WHAT TO WORK ON
Once you have read the listing, write it all out exactly.

PROVIDED DATA
/-- A landing is applied: its destination, the coin's type and its credited value (R38, R43). In ESCROW with more than four
entries in list and held requests, a case without a row in R38's table, the coin counts into the cashbox as with four
(DEDUCED, log entry 11). -/
def applyLanding (k : Kiosk) (dest : Dest) (type : Option CoinType) (credited : Nat) (s : State) : State :=
  match dest with
  | .escrow =>
    if (s.cash k).escrowRoom then setEscrow k ((s.cash k).escrow ++ [{ coinType := type, value := credited }]) s
    else addCashbox k 1 s
  | .tube n => landInTube k n type s
  | .cashbox => addCashbox k 1 s
  | .ret => s

/-! ### Payout orders (R44–R46) -/

/-- A payout order is registered (R44). -/
def registerOrder (k : Kiosk) (l : List PayEntry) (s : State) : State :=
  s.updCash k (fun c => { c with order := some { entries := l.map (fun e => (e.tube, e.count)), taken := false } })

/-- The take of the order's PAY is passed on (R44). -/
def orderTaken (k : Kiosk) (s : State) : State :=
  s.updCash k (fun c => { c with order := c.order.map (fun o => { o with taken := true }) })

/-- A dispensed count applied to one tube, under the order's entries if they count (R44). -/
def dispense (entries : List (TubeNo × Nat)) (n : TubeNo) (dispensed : Nat) (t : Tube) : Tube :=
  if t.coinType = none then t
  else if entries.any (fun e => decide (e.1 = n)) = true ∧ dispensed < commanded entries n then
    { t with count := 0, state := .suspect }
  else { t with count := t.count - dispensed }

/-- The Cash Unit applies a PAYREPORT (R44). -/
def applyPayReport (k : Kiosk) (counts : Vector Nat 6) (s : State) : State :=
  match (s.cash k).order with
  | some o =>
    if o.taken then
      (changeTubes k (fun n t => dispense o.entries n counts[n] t) s).updCash k (fun c => { c with order := none })
    else changeTubes k (fun n t => dispense [] n counts[n] t) s
  | none => changeTubes k (fun n t => dispense [] n counts[n] t) s

/-- A payout order is abandoned (R45): its tubes become SUSPECT and it is cleared. -/
def abandonOrder (k : Kiosk) (s : State) : State :=
  match (s.cash k).order with
  | none => s
  | some o =>
    (changeTubes k (fun n t => if o.entries.any (fun e => decide (e.1 = n)) then { t with state := .suspect } else t) s).updCash k
      (fun c => { c with order := none })

/-- A FILL is applied while the session is IDLE, and ignored otherwise (R46). -/
def applyFill (k : Kiosk) (counts : Vector Nat 6) (s : State) : State :=
  if (s.sess k).state = .idle then
    raise .serviceFill (some k)
      ((changeTubes k (fun n t =>
        if t.coinType = none then t else { t with count := min counts[n] t.capacity, state := .payable }) s).updCash k
        (fun c => { c with cashboxCount := 0 }))
  else s

/-! ### The coin inlet (section 3.4) -/

/-- The cause set of an inlet (Table 3-3). -/
def Inlet.causeSet (i : Inlet) : Bool × Bool × Bool := (i.cashboxFull, i.rejectRun, i.server)

/-- The cause set of an inlet is empty. -/
def Inlet.noCause (i : Inlet) : Bool := !(i.cashboxFull || i.rejectRun || i.server)

def State.updInlet (s : State) (k : Kiosk) (f : Inlet → Inlet) : State := s.updCash k (fun c => { c with inlet := f c.inlet })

RESULT OF THE TASK
/-- A landing is applied: its destination, the coin's type and its credited value (R38, R43). In ESCROW with more than four
entries in list and held requests, a case without a row in R38's table, the coin counts into the cashbox as with four
(DEDUCED, log entry 11). -/
def applyLanding (k : Kiosk) (dest : Dest) (type : Option CoinType) (credited : Nat) (s : State) : State :=
  match dest with
  | .escrow =>
    if (s.cash k).escrowRoom then setEscrow k ((s.cash k).escrow ++ [{ coinType := type, value := credited }]) s
    else addCashbox k 1 s
  | .tube n => landInTube k n type s
  | .cashbox => addCashbox k 1 s
  | .ret => s

/-! ### Payout orders (R44–R46) -/

/-- A payout order is registered (R44). -/
def registerOrder (k : Kiosk) (l : List PayEntry) (s : State) : State :=
  s.updCash k (fun c => { c with order := some { entries := l.map (fun e => (e.tube, e.count)), taken := false } })

/-- The take of the order's PAY is passed on (R44). -/
def orderTaken (k : Kiosk) (s : State) : State :=
  s.updCash k (fun c => { c with order := c.order.map (fun o => { o with taken := true }) })

/-- A dispensed count applied to one tube, under the order's entries if they count (R44). -/
def dispense (entries : List (TubeNo × Nat)) (n : TubeNo) (dispensed : Nat) (t : Tube) : Tube :=
  if t.coinType = none then t
  else if entries.any (fun e => decide (e.1 = n)) = true ∧ dispensed < commanded entries n then
    { t with count := 0, state := .suspect }
  else { t with count := t.count - dispensed }

/-- The Cash Unit applies a PAYREPORT (R44). -/
def applyPayReport (k : Kiosk) (counts : Vector Nat 6) (s : State) : State :=
  match (s.cash k).order with
  | some o =>
    if o.taken then
      (changeTubes k (fun n t => dispense o.entries n counts[n] t) s).updCash k (fun c => { c with order := none })
    else changeTubes k (fun n t => dispense [] n counts[n] t) s
  | none => changeTubes k (fun n t => dispense [] n counts[n] t) s

/-- A payout order is abandoned (R45): its tubes become SUSPECT and it is cleared. -/
def abandonOrder (k : Kiosk) (s : State) : State :=
  match (s.cash k).order with
  | none => s
  | some o =>
    (changeTubes k (fun n t => if o.entries.any (fun e => decide (e.1 = n)) then { t with state := .suspect } else t) s).updCash k
      (fun c => { c with order := none })

/-- A FILL is applied while the session is IDLE, and ignored otherwise (R46). -/
def applyFill (k : Kiosk) (counts : Vector Nat 6) (s : State) : State :=
  if (s.sess k).state = .idle then
    raise .serviceFill (some k)
      ((changeTubes k (fun n t =>
        if t.coinType = none then t else { t with count := min counts[n] t.capacity, state := .payable }) s).updCash k
        (fun c => { c with cashboxCount := 0 }))
  else s

/-! ### The coin inlet (section 3.4) -/

/-- The cause set of an inlet (Table 3-3). -/
def Inlet.causeSet (i : Inlet) : Bool × Bool × Bool := (i.cashboxFull, i.rejectRun, i.server)

/-- The cause set of an inlet is empty. -/
def Inlet.noCause (i : Inlet) : Bool := !(i.cashboxFull || i.rejectRun || i.server)

def State.updInlet (s : State) (k : Kiosk) (f : Inlet → Inlet) : State := s.updCash k (fun c => { c with inlet := f c.inlet })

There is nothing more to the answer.